OPEC Feels Strategy is Working, Says U.S. Shale Boom Will Fade by End of 2015

From RT Business:
OPEC is forecasting a possible decrease in US shale oil production by the end of 2015. The number of operating drilling rigs working shale deposits is likely to fall since the price of oil has more than halved since June 2014. 
The cartel questions the ability of US producers to withstand the dramatic collapse in oil prices and predicts that global oil supply will equal demand, it said in its monthly report published Monday. 
“Tight crude producers are aware that typical oil wells in shale plays decline 60 percent annually, and that losses can only be recouped by drilling new wells,” says the report. “As drilling subsides due to high costs and a potentially sustained low oil price, a drop in production [in the US – Ed.] can be expected to follow, possibly by late 2015.” 
Previously OPEC has been predicting US shale production would decline in 2018. 

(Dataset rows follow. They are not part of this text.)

/-- The operation `i` ends the transaction in flight on engine `n`, which stands as `e` with what the event has
logged; `p` is the state with what the event has posted. -/
structure EndsTransaction (i : Instr) (s p : State) (n : Nat) (e : Engine) : Prop where
  last : e.q.ix.used = 1 → exec i s = .next (p.setEngine n (endedAndShutDown e))
  more : ∀ d, 2 ≤ e.q.ix.used → (ended e).startHead s = .ok d → exec i s = .next (p.setEngine n d)
  unreadable : ∀ t, 2 ≤ e.q.ix.used → headIs (ended e) t → startUnreadable s t → Refuses i s .xMem

theorem EndsTransaction.of_exec {i : Instr} {s p : State} {n : Nat} {e : Engine}
    (hexec : exec i s = conclude s (e.finish.next s >>= fun d => .ok (p.setEngine n d))) :
    EndsTransaction i s p n e where
  last hone := by rw [hexec, finish_next_shutsDown hone, proc_ok_bind, conclude_ok]
  more d htwo hd := by rw [hexec, finish_next_starts htwo, hd, proc_ok_bind, conclude_ok]
  unreadable t htwo hhead hstop := by
    rw [Refuses, hexec, finish_next_starts htwo, startHead_refused hhead hstop, refuse_bind, conclude_refuse]

/-! ### When an event is admitted (R244, R253) -/

/-- A guard of two parts fails if one of them does. -/
theorem guard_eq_false {g a : Bool} {P : Prop} (hg : g = true ↔ a = true ∧ P) (h : a = false ∨ ¬ P) :
    g = false :=
  Bool.eq_false_iff.2 fun hok => h.elim (Bool.eq_false_iff.1 · (hg.1 hok).1) (· (hg.1 hok).2)

section
variable (e : Engine)

theorem Engine.eventOk_iff : e.eventOk = true ↔ e.evIrq.enabled = true ∧ e.st ≠ .idle := by
  simp [Engine.eventOk]

/-- The channel of the running phase has stopped (R247). -/
theorem Engine.phaseRunning_eq_false : e.phaseRunning = false ↔
    (e.phase = some .w ∧ e.txch.running = false) ∨ (e.phase = some .r ∧ e.rxch.running = false) := by
  rw [Engine.phaseRunning]
  rcases e.phase with _ | _ | _ <;> simp

/-- The guard of `BTE.EVADDR` (R245). -/
theorem Engine.evAddrOk_iff : (e.eventOk && e.st == .addressPhase) = true ↔
    e.evIrq.enabled = true ∧ e.st = .addressPhase := by
  rw [Bool.and_eq_true, e.eventOk_iff, beq_iff_eq, and_assoc]
  exact and_congr_right fun _ => and_iff_right_of_imp fun h => by rw [h]; decide

/-- The guard of `BTE.EVTC` (R246). -/
theorem Engine.evTcOk_iff :
    (e.eventOk && (e.st == .addressPhase || e.st == .dataPhaseWrite) && e.phase == some .w &&
      e.autoStop == some false && !e.txch.running) = true ↔
    e.evIrq.enabled = true ∧ (e.st = .addressPhase ∨ e.st = .dataPhaseWrite) ∧ e.phase = some .w ∧
      e.autoStop = some false ∧ e.txch.running = false := by
  have hbusy (h : e.st = .addressPhase ∨ e.st = .dataPhaseWrite) : e.st ≠ .idle := by
    rcases h with h | h <;> rw [h] <;> decide
  simp only [Bool.and_eq_true, e.eventOk_iff, Bool.or_eq_true, beq_iff_eq, Bool.not_eq_true', and_assoc]
  exact and_congr_right fun _ => and_iff_right_of_imp fun h => hbusy h.1

/-- The guard of `BTE.EVSTOP` (R247). -/
theorem Engine.evStopOk_iff : (e.eventOk && e.autoStop == some true && !e.phaseRunning) = true ↔
    e.evIrq.enabled = true ∧ e.st ≠ .idle ∧ e.autoStop = some true ∧
      ((e.phase = some .w ∧ e.txch.running = false) ∨ (e.phase = some .r ∧ e.rxch.running = false)) := by
  rw [Bool.and_eq_true, Bool.and_eq_true, e.eventOk_iff, beq_iff_eq, Bool.not_eq_true',
    e.phaseRunning_eq_false, and_assoc, and_assoc]

/-- The guard of `BTE.EVERR` (R249). -/
theorem Engine.evErrOk_iff : (e.errIrq.enabled && e.st != .idle) = true ↔
    e.errIrq.enabled = true ∧ e.st ≠ .idle := by
  rw [Bool.and_eq_true, bne_iff_ne]

end

/-! ### The operations of an engine that is there -/

section
variable {n : BitVec 4} {s : State} {e : Engine} (he : s.engines[n.toNat]? = some e)
include he

/-- `BTE.SUBMIT` (R241). -/
theorem exec_bteSubmit :
    exec (.bteSubmit n .fg) s = conclude s (
      e.validate s s.portFg.arg0 >>= fun _ =>
      if e.q.ix.used = e.q.ix.n then .ok (s.setRes0 .fg 0#32)
      else if e.st = .idle then
        Engine.startHead { e with q := e.q.push s.portFg.arg0 } s >>= fun d =>
        .ok ((s.setEngine n.toNat d).setRes0 .fg 1#32)
      else .ok ((s.setEngine n.toNat { e with q := e.q.push s.portFg.arg0 }).setRes0 .fg 1#32)) := by
  show execBteSubmit n .fg s = _
  rw [execBteSubmit, engineFor_of he, proc_ok_bind]
  rfl

/-- `BTE.SUBMIT` of a reference that is not valid (R242). -/
theorem refuses_bteSubmit {c : RefuseCode} (h : e.validate s s.portFg.arg0 = refuse c) :
    Refuses (.bteSubmit n .fg) s c := by
  rw [Refuses, exec_bteSubmit he, h, refuse_bind, conclude_refuse]

section
variable (hvalid : e.validate s s.portFg.arg0 = .ok ())
include hvalid

/-- `BTE.SUBMIT` on a full queue (R241). -/
theorem exec_bteSubmit_full (hfull : e.q.ix.used = e.q.ix.n) :
    exec (.bteSubmit n .fg) s = .next (s.setRes0 .fg 0#32) := by
  rw [exec_bteSubmit he, hvalid, proc_ok_bind, if_pos hfull, conclude_ok]

/-- `BTE.SUBMIT` on a busy bus (R241). -/
theorem exec_bteSubmit_busy (hroom : e.q.ix.used ≠ e.q.ix.n) (hbusy : e.st ≠ .idle) :
    exec (.bteSubmit n .fg) s =
      .next ((s.setEngine n.toNat { e with q := e.q.push s.portFg.arg0 }).setRes0 .fg 1#32) := by
  rw [exec_bteSubmit he, hvalid, proc_ok_bind, if_neg hroom, if_neg hbusy, conclude_ok]

/-- `BTE.SUBMIT` on an idle bus (R241, R243). -/
theorem exec_bteSubmit_idle {d : Engine} (hroom : e.q.ix.used ≠ e.q.ix.n) (hidle : e.st = .idle)
    (hstart : Engine.startHead { e with q := e.q.push s.portFg.arg0 } s = .ok d) :
    exec (.bteSubmit n .fg) s = .next ((s.setEngine n.toNat d).setRes0 .fg 1#32) := by
  rw [exec_bteSubmit he, hvalid, proc_ok_bind, if_neg hroom, if_pos hidle, hstart, proc_ok_bind, conclude_ok]

end

/-- `BTE.EVADDR` (R245). -/
theorem exec_bteEvAddr :
    exec (.bteEvAddr n .pirq) s = conclude s (
      require (e.eventOk && e.st == .addressPhase) .xState >>= fun _ =>
      valueOf e.phase >>= fun p =>
      .ok (s.setEngine n.toNat { e with st := if p = .w then .dataPhaseWrite else .dataPhaseRead })) := by
  show execBteEvAddr n .pirq s = _
  rw [execBteEvAddr, engineFor_of he, proc_ok_bind]

/-- `BTE.EVTC` (R246). -/
theorem exec_bteEvTc :
    exec (.bteEvTc n .pirq) s = conclude s (
      require (e.eventOk && (e.st == .addressPhase || e.st == .dataPhaseWrite) && e.phase == some .w &&
        e.autoStop == some false && !e.txch.running) .xState >>= fun _ =>
      valueOf e.q.head >>= fun t =>
      readWord s (t.toNat + 8) >>= fun p => readWord s (t.toNat + 12) >>= fun k =>
      readWord s (t.toNat + 16) >>= fun a =>
      .ok (s.setEngine n.toNat (Engine.setPhase { e.emit (.rstart a .rd e.ext) with
        dmaTxEn := false, rxch := e.rxch.arm p.toNat k.toNat, dmaRxEn := true }
        .r k.toNat true .dataPhaseRead))) := by
  show execBteEvTc n .pirq s = _
  rw [execBteEvTc, engineFor_of he, proc_ok_bind]
  rfl

/-- `BTE.EVSTOP` (R247). -/
theorem exec_bteEvStop :
    exec (.bteEvStop n .pirq) s = conclude s (
      require (e.eventOk && e.autoStop == some true && !e.phaseRunning) .xState >>= fun _ =>
      valueOf e.q.head >>= fun t =>
      readWord s (t.toNat + 20) >>= fun h =>
      (e.emit .stop).finish.next s >>= fun d =>
      .ok ((if h = 0#32 then s else post h .success s).setEngine n.toNat d)) := by
  show execBteEvStop n .pirq s = _
  rw [execBteEvStop, engineFor_of he, proc_ok_bind]
  rfl

/-- `BTE.EVNACK` (R248). -/
theorem exec_bteEvNack :
    exec (.bteEvNack n .pirq) s = conclude s (
      require e.eventOk .xState >>= fun _ =>
      (e.emit .nack).finish.next s >>= fun d => .ok (s.setEngine n.toNat d)) := by
  show execBteEvNack n .pirq s = _
  rw [execBteEvNack, engineFor_of he, proc_ok_bind]

/-- `BTE.EVERR` with a kind that is not reserved (R249). -/
theorem exec_bteEvErr {c : BitVec 8} {k : Kind} (hk : busErrorOf c = some k) :
    exec (.bteEvErr n .pirq c) s = conclude s (
      require (e.errIrq.enabled && e.st != .idle) .xState >>= fun _ =>
      (e.reportError k).finish.next s >>= fun d => .ok (s.setEngine n.toNat d)) := by
  show execBteEvErr n .pirq c s = _
  rw [execBteEvErr, hk, field_some, proc_ok_bind, engineFor_of he, proc_ok_bind]

/-- `BTE.DMADONE` of the outbound channel (R254). -/
theorem exec_bteDmaDone_tx :
    exec (.bteDmaDone n .dirq 0#1) s = conclude s (
      require (e.txdmaIrq.enabled && e.txch.complete) .xState >>= fun _ =>
      .ok (s.setEngine n.toNat { e with txch := { e.txch with done := false } })) := by
  show execBteDmaDone n .dirq 0#1 s = _
  rw [execBteDmaDone, engineFor_of he, proc_ok_bind, if_pos rfl]

/-- `BTE.DMADONE` of the inbound channel (R254). -/
theorem exec_bteDmaDone_rx :
    exec (.bteDmaDone n .dirq 1#1) s = conclude s (
      require (e.rxdmaIrq.enabled && e.rxch.complete) .xState >>= fun _ =>
      .ok (s.setEngine n.toNat { e with rxch := { e.rxch with done := false } })) := by
  show execBteDmaDone n .dirq 1#1 s = _
  rw [execBteDmaDone, engineFor_of he, proc_ok_bind, if_neg (by decide)]

end

/-! ### The statements -/

/-- Settles O39: the checks of `validate` stand in the order of R344; on an idle bus the reference just queued
is the head, and it starts. -/
theorem bteSubmitQueuesOrStarts : Obligations.BteSubmitQueuesOrStarts := by
  intro n s e wbuf wlen rbuf rlen addr handle he t i bound readable queued valid
  have hbound : e.addressBound = bound := e.addressBound_eq
  have hok (hv : valid) : e.validate s t = .ok () := by
    obtain ⟨haligned, ⟨hwbuf, hwlen, hrbuf, hrlen, haddr, hhandle⟩, hin, hphase⟩ := hv
    exact (validate_eq_ok e s t).2 ⟨haligned, wbuf, wlen, rbuf, rlen, addr, handle, hwbuf, hwlen, hrbuf,
      hrlen, haddr, hhandle, hbound ▸ hin, hphase⟩
  refine ⟨fun hv => exec_bteSubmit_full he (hok hv), fun hv => exec_bteSubmit_busy he (hok hv),
    fun hv hroom hidle hends hslot => ?_, fun h => ?_, fun haligned h => ?_, fun haligned haddr hout => ?_,
    fun haligned haddr hin h => ?_, fun haligned hread hin hw hr => ?_⟩
  · refine exec_bteSubmit_idle he (hok hv) hroom hidle ?_
    obtain ⟨-, ⟨hwbuf, hwlen, hrbuf, hrlen, haddr, -⟩, -, -⟩ := hv
    have hhead : headIs queued t := by
      rw [headIs, ← hends]
      exact List.getElem?_set_self hslot
    split
    · next hw => exact startHead_reading hhead hwlen hrlen haddr (congrArg BitVec.toNat hw) hrbuf
    · next hw =>
      have hpos : 0 < wlen.toNat := Nat.pos_of_ne_zero fun h0 => hw (BitVec.eq_of_toNat_eq h0)
      exact startHead_writing hhead hwlen hrlen haddr hpos hwbuf
  · exact refuses_bteSubmit he (validate_misaligned h)
  · exact refuses_bteSubmit he (validate_noAddress haligned h)
  · exact refuses_bteSubmit he (validate_outOfBound haligned haddr (hbound ▸ hout))
  · exact refuses_bteSubmit he (validate_unreadable haligned haddr (hbound ▸ hin) h)
  · obtain ⟨hwbuf, hwlen, hrbuf, hrlen, haddr, hhandle⟩ := hread
    subst hw hr
    exact refuses_bteSubmit he
      (validate_empty haligned haddr (hbound ▸ hin) hwbuf hwlen hrbuf hrlen hhandle)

Although the total US crude production hit a record 9.4 million barrels a day last week, OPEC insists that tight oil production is more cost-based and vulnerable to crude prices that have recently dropped below $45 a barrel for NYMEX futures contracts.
Read more of that article by clicking here.

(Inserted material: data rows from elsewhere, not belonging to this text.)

/-- An accepted DEMAND of a station goes to the share table and to the feed watch (R93). Where both act, the order is open and is taken
from a free value (R36; log 9). -/
def State.takeDemand (n : Nat) (b : DemandBody) (s : State) : State :=
  if s.feed.stage < b.stage.toNat then
    let s' : State := { s with choices := s.choices + 1 }
    if Config.adoptionFirst s.choices then (s'.adopt b).applyDemand n b else (s'.applyDemand n b).adopt b
  else s.applyDemand n b

/-! ### STAT -/

/-- The pattern is chosen again (R156, R157): a different one begins at its start, the same one runs on. -/
def State.selectPattern (s : State) : State :=
  let p := patternFor s.line.link s.bay.phase s.throttled
  if p = s.stat.pattern then s else { s with stat := statAt p 0 }

/-- The end of every step: a frame begins if the line is idle and one is offered, and the STAT pattern is chosen again. -/
def State.settle (s : State) : State := s.beginFrame.selectPattern

/-! ### Time -/

/-- A falling edge of SHL, where there was one, ends the idle (R82), whoever drove it (log 5). -/
def State.seeEdge (fell : Bool) (s : State) : State := { s with wire.idle := s.wire.idle && !fell }

/-- One conversion of 25 microseconds passes for every timer, age, credit and STAT interval (log 2). -/
def State.tick (s : State) : State :=
  { s with
    feed := { s.feed with
      drive := s.feed.drive.tick, rearm := s.feed.rearm.tick, low := s.feed.low.tick, quiet := s.feed.quiet.tick }
    line.timers :=
      { census := s.line.timers.census.tick, heartbeat := s.line.timers.heartbeat.tick, spacing := s.line.timers.spacing.tick
        isolation := s.line.timers.isolation.tick, leave := s.line.timers.leave.tick, mute := s.line.timers.mute.tick }
    table := s.table.map ageRow
    commit.hold := s.commit.hold.tick
    bay := { s.bay with
      precharge := s.bay.precharge.gain prechargeSetting (creditRate s.cfg s.commit.limit s.bay)
      charge := s.bay.charge.gain chargeSetting (creditRate s.cfg s.commit.limit s.bay) }
    stat.left := s.stat.left.tick }

/-! ### Power -/

/-- Every block at its power-on values (R58, R99, R118, R120, R125, R42, R40, R156); the pins, the fuses and the model's own fields
belong to the outside or to the model and stay. The station's own drive of SHL ends, so no frame of its own is on the line, and it has not
yet watched the line for an idle (R82; log 12). -/
def State.powerOnValues (power : Power) (tag : Tag) (s : State) : State :=
  { s with
    power := power
    tag := tag
    wire := { idle := false, tx := none }
    straps := { sa := none, sb := none }
    config := none
    scan := .atPowerOn
    store := .empty
    feed := .atPowerOn
    line := .atPowerOn
    table := []
    commit := .atPowerOn
    bay := .atPowerOn
    stat := .atPowerOn }

end Sys2Proof.Machine
end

Meanwhile, oilprice.com featured an article that said this:
Saudi Oil Minister Ali al-Naimi, the architect of OPEC’s strategy to regain market share by causing the price of crude oil to plunge, says his plan is working, and data from petroleum research firms seem to back him up. 

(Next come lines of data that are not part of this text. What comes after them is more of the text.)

/-! ### Power and the measurement scan -/

/-- POWER_ON and SUPPLY_MONITOR_RESET leave every block at its power-on values with the store empty and the scan before position S1 (R58, R99,
R118, R120, R122, R125); POWER_ON reads the tag from the fuses (R152). The model's choices: the zeros of a cycle with no sample (log 25),
that no overvoltage limit is held (log 32), that the pins keep their levels and SHL is not yet idle (log 12), that the counter of free choices
stays (log 9), and that POWER_ON acts on a released part too (log 13). -/
def Obligations.PowerOnValues : Prop :=
  ∀ (c : Instr) (s : State), c = .powerOn ∨ c = .supplyMonitorReset →
    ∃ t, exec c s = .next t ∧ AtPowerOn t ∧ t.scan = .atPowerOn ∧ t.store = .empty ∧ t.straps = { sa := none, sb := none } ∧
      (c = .powerOn → t.power = .released ∧ t.tag = s.fuses) ∧ (c = .supplyMonitorReset → t.power = .held) ∧
      t.fuses = s.fuses ∧ t.pins = s.pins ∧ t.wire = { idle := false, tx := none } ∧ t.choices = s.choices ∧ t.pending = s.pending

/-- A conversion that does not end its cycle adds its sample to it (R112 to R115), and 25 microseconds pass: every running timer and STAT
interval has one conversion less, every age one more up to 5,000 ms, a running credit gains at the rate of R141 up to its setting, an idle of
SHL ends where an edge fell (R82), and nothing else changes (the passing of time, and of edges, with CONVERSION: logs 2, 5; the saturated ages:
log 15). While the part is held in reset nothing happens (R122). The scan goes through the strap pass once and then round the running list, each
position with its channel and sample number (R117, R120), and a record replaces the entry of its own channel in the store and no other (R118). PID
and the strap pins carry their sources, 10 and 20 microamps, exactly while the scan converts their channel (R113). In a state that no run reaches,
a BAYV cycle with no overvoltage limit taken, a sample counts as inside (log 32). -/
def Obligations.ConversionInsideCycle : Prop :=
  (∀ (pin : Channel) (kOhm : Nat) (s : State),
    (s.power = .released → s.scan.pos.channel = pin →
      s.developedMillivolts pin kOhm =
        if pin = .pid then 10 * kOhm else if pin = .strapa ∨ pin = .strapb ∨ pin = .strapc then 20 * kOhm else 0) ∧
    (s.power = .held ∨ s.scan.pos.channel ≠ pin → s.sourceMicroamps pin = 0)) ∧
  (∀ p : ScanPos, (p.channel, p.samples, p.next) = scanList p) ∧
  (∀ (store : ReadingStore) (r : Reading) (c : Channel),
    store.entry c = storeEntry store c ∧ storeEntry (store.put r) c = if c = r.channel then some r else storeEntry store c) ∧
  (∀ s : State, TimePassed s s.tick) ∧
  (∀ (input : Int) (fell : Bool) (s : State), s.power = .held → exec (.conversion { value := input, shlFell := fell }) s = .next s) ∧
  ∀ (input : Int) (fell : Bool) (s : State), s.power = .released → ¬Outside s (sampleOf s.scan.pos.channel input) →
    s.scan.acc.count + 1 < s.scan.pos.samples →
    ∃ t, exec (.conversion { value := input, shlFell := fell }) s = .next t ∧
      Settled { s.tick with
        wire.idle := s.wire.idle && !fell
        scan := { s.scan with acc := sampled s.scan.acc (sampleOf s.scan.pos.channel input) } } t

/-- The rate of a running credit (R141): between 1/2 and 1 in the charging phases of a bay under its invariant, and the larger of 1/2 and the
quotient that R141's table gives. -/
def Obligations.CreditRates : Prop :=
  ∀ s : State, BayInv s → ∀ p, s.bay.phase = .charging p →
    let limit : Rat := 25 * bayLimit s.cfg s.commit.limit s.bay
    let rate := creditRate s.cfg s.commit.limit s.bay
    1 / 2 ≤ rate ∧ rate ≤ 1 ∧
    (p ≠ .taper → rate = max (limit / (25 * phaseCurrent s.cfg s.bay.phase)) (1 / 2)) ∧
    (p = .taper → s.throttled = false → rate = 1) ∧
    (p = .taper → s.throttled = true → rate = max (limit / (25 * s.bay.localDemand)) (1 / 2))

/-- A FEEDV record (R100, R101): COMPLETE clears the droop count, LIMIT raises it, and at 2 it is 0 again and, in CENSUS or ON with ALM high and
the re-arm timer idle, ALM is driven for 2 ms and the re-arm timer runs 50 ms. -/
def Obligations.FeedvRecord : Prop :=
  ∀ (input : Int) (fell : Bool) (s : State) (r : Reading), s.power = .released → s.scan.pos.channel = .feedv → CycleEnds s input r →
    let v := afterCycle fell r s
    ∃ u t, exec (.conversion { value := input, shlFell := fell }) s = .next t ∧ Settled u t ∧
      (r.ending = .complete → u = { v with feed.droop := 0 }) ∧
      (r.ending = .limit → s.feed.droop = 0 → u = { v with feed.droop := 1 }) ∧
      (r.ending = .limit → 1 ≤ s.feed.droop →
        ((s.line.link = .census ∨ s.line.link = .on) ∧ s.pins.almHigh = true ∧ s.feed.rearm = .idle →
          u = { v with feed.droop := 0, feed.drive := .running (ms 2), feed.rearm := .running (ms 50) }) ∧
        (¬((s.line.link = .census ∨ s.line.link = .on) ∧ s.pins.almHigh = true ∧ s.feed.rearm = .idle) →
          u = { v with feed.droop := 0 }))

Making his first public comments in two months, al-Naimi told reporters in the southwestern Saudi city of Jazan that the markets have cooled off, and cited Brent crude, the global benchmark, as an example, noting that its price has stabilized at about $60 per barrel. 
He also pointed to data that inexpensive oil is driving up demand, notably in China and the United States, which eventually could lead to price stability or to a price rebound. 
But Al-Naimi warned naysayers not to upset this new balance. “Why do you want to rock the markets?” he asked. “The markets are calm. … Demand is growing.”